ON SCALES OF VIOLENCE: HOW TO MEASURE A DICTATOR?
2020-2021
"I Have Measured Your Body With Mine"
Acrylic on transparent plastic
120x180cm, 2021
"You Are No Longer A Monument"
Acrylic on transparent PVC
80x80cm
2021
"Anthropometry is Fake News"
Acrylic on canvas- mixed media on paper
120x180cm - 15x21cm
2021
"A Mirror Against the Unwanted"
Acrylic on canvas
145x145cm
2021
On Scales of Violence: How to Measure A Dictator? [Interrupted]
Still shots and documentation of “On Scales of Violence: How to Measure a Dictator? [Interrupted]”
Video installation, 12’19”, (Part of the graduation project at PZI) | 2021
This film relies on an intersectional feminist autoethnographic research, demonstrating how through 90s TV broadcast news, dictators leaked out of the TV and affected vertically the Patriarchal gaze in family units. The film gets interrupted in the process of its making by the violence that erupted in Palestine in May 2021, in which the Israeli Settler Colonial state was forcibly displacing Palestinians out of their homes in Shiekh Jarrah, Silwan, Beita and Lifta, as it did for 7 decades. Palestinians revolted, which resulted in 11 days war on Gaza that killed 243 civilians among them 67 children.
The film changes its course, as students in the Dutch art institute “Piet Zwart Institute” voice their stance in Solidarity with Palestine and gets censored and silenced by the institution
THE OFFICIAL APOLOGY OF HOGESCHOOL ROTTERDAM | 2021
A wall text, vinyl cut-out letters on white wood. 210x180cm
After censoring students for being vocal about their stance in solidarity with Palestine, this work imagines an alternative reality of the Hogeschool Rotterdam response. A curatorial text hijacked and written by Diana Al-Halabi at the graduation of MFA at Piet Zwart Institute
The Text:
Material Contexts
Graduation Show 2020-2021
Text by Hogeschool Rotterdam/WDKA/PZI
While our educational team and curators were in the process of putting together this graduation show of the MFA students at Piet Zwart Institute, our students in the Karel Doormanhof building were trying to protest a cause as crucial as life itself. We responded “We see you, we hear you” while we were in fact practicing surveillance as we acted blind.

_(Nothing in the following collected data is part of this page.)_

-- ==== Sys2Proof/Machine/SegmentCommands.lean ====
section
/-! DEFINITION. The store and segment commands (R16, R22, R23, R26, R27, R30, R32, R33, R39). -/

namespace Sys2Proof.Machine

/-! ### QUERY-STORE (R16) -/

/-- The head run of the free list (R16). -/
def headRun : List PageNo → Nat
  | [] => 0
  | [_] => 1
  | x :: y :: r => if y.val = x.val + 1 then headRun (y :: r) + 1 else 1

/-- How many pages are in a state. -/
def State.pageCount (s : State) (st : PageState) : Nat := s.pages.toList.countP fun r => decide (r.state = st)

/-- How many segment slots are in a state. -/
def State.segCount (s : State) (st : SegState) : Nat := s.segs.toList.countP fun r => decide (r.state = st)

/-- The 15 bytes of R173. -/
def State.storeReport (s : State) : List Byte :=
  putWord s.freeList.length ++ putWord (s.pageCount .held) ++ putWord s.retired.length ++ putWord (s.segCount .free)
    ++ [byteOfNat (s.segCount .loading)] ++ putWord (s.segCount .ready) ++ putWord (s.segCount .doomed)
    ++ putWord (headRun s.freeList)

/-- QUERY-STORE (R16). -/
def execQueryStore (p : Port) (s : State) : Host.Outcome State Fault Refusal :=
  .next (onPort p (frameLength (.queryStore p)) s fun t => t.respond p Code.queryStore .ok t.storeReport)

/-! ### OPEN-LOAD (R22) -/

/-- The checks of R22 in their order; the visibility when all pass. -/
def State.openCheck (s : State) (p : Port) (i : SegId) (declared : Nat) (vis : Byte) : Except Status Visibility :=
  if (s.loadUnit p).phase ≠ .noLoad then .error .loadOpen
  else if (s.seg i).state ≠ .free then .error .segmentState
  else match visOf vis with
    | none => .error .badArgument
    | some v =>
      if declared < 16 ∨ 65536 < declared then .error .badArgument
      else if s.freeList.length < pagesFor declared then .error .noSpace
      else .ok v

/-- An OPEN-LOAD that is taken (R22): the first pages of the free list are given, the slot becomes LOADING and the Load
Unit opens on it. -/
def State.openOn (s : State) (p : Port) (i : SegId) (declared : Nat) (v : Visibility) (label : Option Half) : State :=
  let n := pagesFor declared
  let r : SegRec := ⟨.loading, some p, some v, some declared, none, s.freeList.take n, 0, false, label⟩
  ((s.takePages n).setSeg i r).setLoad p
    { s.loadUnit p with phase := .opened, seg := some i, received := 0, wpos := 0, buffer := [], oversize := false }

/-- OPEN-LOAD (R22). -/
def execOpenLoad (p : Port) (seg : Byte) (declared : Long) (vis : Byte) (label : Option Half) (s : State) :
    Host.Outcome State Fault Refusal :=
  .next (onPort p (frameLength (.openLoad p seg declared vis label)) s fun t =>
    match t.openCheck p (segOf seg) declared.toNat vis with
    | .error e => t.respond p Code.openLoad e [seg]
    | .ok v => (t.openOn p (segOf seg) declared.toNat v label).respond p Code.openLoad .ok
        (seg :: putWord (pagesFor declared.toNat)))

/-! ### LOAD-DATA (R23) -/

/-- The declared length of a Load Unit's load. -/
def State.declaredOf (s : State) (u : LoadUnit) : Nat :=
  match u.seg with
  | some i => (s.seg i).declared.getD 0
  | none => 0

/-- The six cases of R23: the status, and the Load Unit after the command. -/
def loadDataOn (u : LoadUnit) (declared : Nat) (samples : List Sample) : Status × LoadUnit :=
  if u.phase = .noLoad then (.noLoad, u)
  else if samples.length = 0 ∨ 128 < samples.length then (.badArgument, u)
  else if u.oversize then (.oversize, u)
  else if u.phase = .aborting ∨ u.buffer ≠ [] then (.busy, u)
  else if u.received + samples.length ≤ declared then
    (.ok, { u with buffer := u.buffer ++ samples, received := u.received + samples.length })
  else
    (.oversize, { u with
      buffer := u.buffer ++ samples.take (declared - u.received), received := declared, oversize := true })

/-- LOAD-DATA (R23). A drain request that it makes is judged at once (R24, R115). -/
def execLoadData (p : Port) (samples : List Sample) (s : State) : Host.Outcome State Fault Refusal :=
  .next (onPort p (frameLength (.loadData p samples)) s fun t =>
    let r := loadDataOn (t.loadUnit p) (t.declaredOf (t.loadUnit p)) samples
    ((t.setLoad p r.2).respond p Code.loadData r.1 []).arbitrate)

/-! ### CLOSE-LOAD (R26) -/

/-- A load of segment i closed (R26): the status, the resulting length and the number of pages given back. -/
def State.closeOn (s : State) (p : Port) (i : SegId) : State × Status × Nat × Nat :=
  let r := s.seg i
  let received := (s.loadUnit p).received
  let declared := r.declared.getD 0
  if received = declared then
    let s1 := s.setSeg i { r with state := .ready, length := some declared }
    (s1.setLoad p (s1.loadUnit p).closed, .ok, declared, 0)
  else if received < 16 then
    let s1 := s.freeSegment i
    (s1.setLoad p (s1.loadUnit p).closed, .tooShort, 0, r.pages.length)
  else
    let keep := pagesFor received
    let s1 := s.setSeg i { r with state := .ready, length := some received, pages := r.pages.take keep }
    let s2 := s1.givePages (r.pages.drop keep)
    (s2.setLoad p (s2.loadUnit p).closed, .short, received, (r.pages.drop keep).length)

/-- CLOSE-LOAD (R26). -/
def execCloseLoad (p : Port) (s : State) : Host.Outcome State Fault Refusal :=
  .next (onPort p (frameLength (.closeLoad p)) s fun t =>
    let u := t.loadUnit p
    match u.seg with
    | none => t.respond p Code.closeLoad .noLoad []
    | some i =>
      if u.phase = .noLoad then t.respond p Code.closeLoad .noLoad []
      else if u.phase = .aborting ∨ u.buffer ≠ [] then t.respond p Code.closeLoad .busy []
      else
        let (t1, st, length, back) := t.closeOn p i
        t1.respond p Code.closeLoad st (byteOfNat i.val :: (putLongNat length ++ putWord back)))

/-! ### ABORT-LOAD (R27) -/

/-- ABORT-LOAD (R27): abort result DONE 0, PENDING 1 (R173). -/
def execAbortLoad (p : Port) (s : State) : Host.Outcome State Fault Refusal :=
  .next (onPort p (frameLength (.abortLoad p)) s fun t =>
    match (t.loadUnit p).phase with
    | .noLoad => t.respond p Code.abortLoad .noLoad []
    | .aborting => t.respond p Code.abortLoad .ok [1#8]
    | .opened =>
      (t.abortOpen p).respond p Code.abortLoad .ok [if (t.drainInFlight p).isSome then 1#8 else 0#8])

/-! ### DELETE-SEGMENT (R30) -/

/-- The six cases of R30: the status and the state after the command. -/
def State.deleteOn (s : State) (p : Port) (i : SegId) : Except Status State :=
  let r := s.seg i
  match r.state with
  | .free => .error .segmentState
  | .loading => if r.owner = some p then .error .segmentState else .error .notOwner
  | .doomed => if r.owner = some p then .ok s else .error .notOwner
  | .ready =>
    if r.owner = some p then
      if r.refs = 0 then .ok (s.freeSegment i) else .ok (s.setSeg i { r with state := .doomed })
    else .error .notOwner

/-- DELETE-SEGMENT (R30). -/
def execDeleteSegment (p : Port) (seg : Byte) (s : State) : Host.Outcome State Fault Refusal :=
  .next (onPort p (frameLength (.deleteSegment p seg)) s fun t =>
    match t.deleteOn p (segOf seg) with
    | .error e => t.respond p Code.deleteSegment e [seg]
    | .ok t1 =>
      let r := t1.seg (segOf seg)
      (t1.respond p Code.deleteSegment .ok (seg :: r.state.code :: putWord r.refs)).settleCancelled)

/-! ### SET-VISIBILITY (R32) -/

/-- The checks of R32 in their order. -/
def State.visibilityCheck (s : State) (p : Port) (i : SegId) (vis : Byte) : Except Status Visibility :=
  match visOf vis with
  | none => .error .badArgument
  | some v =>
    if (s.seg i).state = .free then .error .segmentState
    else if (s.seg i).owner ≠ some p then .error .notOwner
    else if (s.seg i).state = .loading then .error .segmentState
    else .ok v

/-- SET-VISIBILITY (R32). -/
def execSetVisibility (p : Port) (seg vis : Byte) (s : State) : Host.Outcome State Fault Refusal :=
  .next (onPort p (frameLength (.setVisibility p seg vis)) s fun t =>
    match t.visibilityCheck p (segOf seg) vis with
    | .error e => t.respond p Code.setVisibility e [seg]
    | .ok v =>
      (t.setSeg (segOf seg) { t.seg (segOf seg) with vis := some v }).respond p Code.setVisibility .ok [])

/-! ### READ-SEGMENT (R33, R34) -/

/-- The segment is of no use to the port: owned by the other port and PRIVATE (R33, R48, R60). -/
def SegRec.hiddenFrom (r : SegRec) (p : Port) : Bool := decide (r.owner ≠ some p) && decide (r.vis = some .ownerOnly)

/-- The checks of R33 in their order; the readback when all pass (R33, R34). -/
def State.readCheck (s : State) (p : Port) (i : SegId) (offset count : Nat) : Except Status Readback :=
  let r := s.seg i
  if count < 1 ∨ 128 < count then .error .badArgument
  else if r.state = .free then .error .segmentState
  else if r.hiddenFrom p then .error .notVisible
  else if r.state = .loading then .error .segmentState
  else
    let length := r.length.getD 0
    if length ≤ offset then .error .badArgument
    else .ok ⟨i, offset, offset, min count (length - offset), [], [], decide (length < offset + count), .live⟩

/-- READ-SEGMENT (R33, R34): an accepted one puts the port in EXECUTING (R167), and its read request is judged (R115). -/
def execReadSegment (p : Port) (seg : Byte) (offset : Half) (count : Byte) (s : State) :
    Host.Outcome State Fault Refusal :=
  .next (onPort p (frameLength (.readSegment p seg offset count)) s fun t =>
    match t.readCheck p (segOf seg) offset.toNat count.toNat with
    | .error e => t.respond p Code.readSegment e [seg]
    | .ok rb =>
      ((t.setLoad p { t.loadUnit p with readback := some rb }).setPort p
        { t.port p with proto := .executing }).arbitrate)

/-! ### QUERY-SEGMENT (R39) -/

/-- What QUERY-SEGMENT adds for a LOADING slot: its owner's Load Unit (R39). -/
def loadReport (u : LoadUnit) : List Byte :=
  u.phase.code :: (putLongNat u.received ++ putLongNat u.wpos ++ putFlag u.oversize)

/-- The record of a segment as R39 reports it (log 15). -/
def State.segmentReport (s : State) (i : SegId) : List Byte :=
  let r := s.seg i
  byteOfNat i.val :: r.state.code ::
    (putOpt putByte (r.owner.map Port.code) ++ putOpt putByte (r.vis.map Visibility.code)
      ++ putOpt putLongNat r.declared ++ putOpt putLongNat r.length ++ putWord r.pages.length ++ putWord r.refs
      ++ putFlag r.damaged ++ putOpt putHalf r.label
      ++ (match r.state, r.owner with
          | .loading, some q => loadReport (s.loadUnit q)
          | _, _ => []))

/-- QUERY-SEGMENT (R39). -/
def execQuerySegment (p : Port) (seg : Byte) (s : State) : Host.Outcome State Fault Refusal :=
  .next (onPort p (frameLength (.querySegment p seg)) s fun t =>
    t.respond p Code.querySegment .ok (t.segmentReport (segOf seg)))

end Sys2Proof.Machine
end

The modes of response we adopted were undoubtedly bureaucratic and at times were identical to state policing. Under the guise of a care economy, we forcibly confiscated banners, censored students, invited them to Kafkaesque meeting conditions. We covertly assumed that time will tire everyone, demands will naturally die off, and we’ll eventually get back to normal.
While trying to preserve our “white innocence” as Gloria Wekker puts it, we failed to embody the token we claim to represent. We claimed to be inclusive while we were in reality only tolerant, and to be tolerant is to endure, however, endurance was never a synonym for inclusivity.
In the past month, we have learned from our students that change comes if we learn how to employ our privileges to help those who are oppressed and marginalized. Therefore, allow us to use this graduation show as a platform to voice a public apology to our students for censoring them, to our tutors for making them doubt their role in teaching decolonial theory.
And to Palestinian people all over the world, we say, forgive us, we are late.
Hence, we announce our endorsement of the “Palestine Solidarity Statement” written by the Graduate Gender Programme at Utrecht University. We commit from this day forth, to be anti-colonial in practice and management as much as in theory, and to push higher authorities to endorse a BDS policy. We wish our students a graduation full of pride, and a future full of change.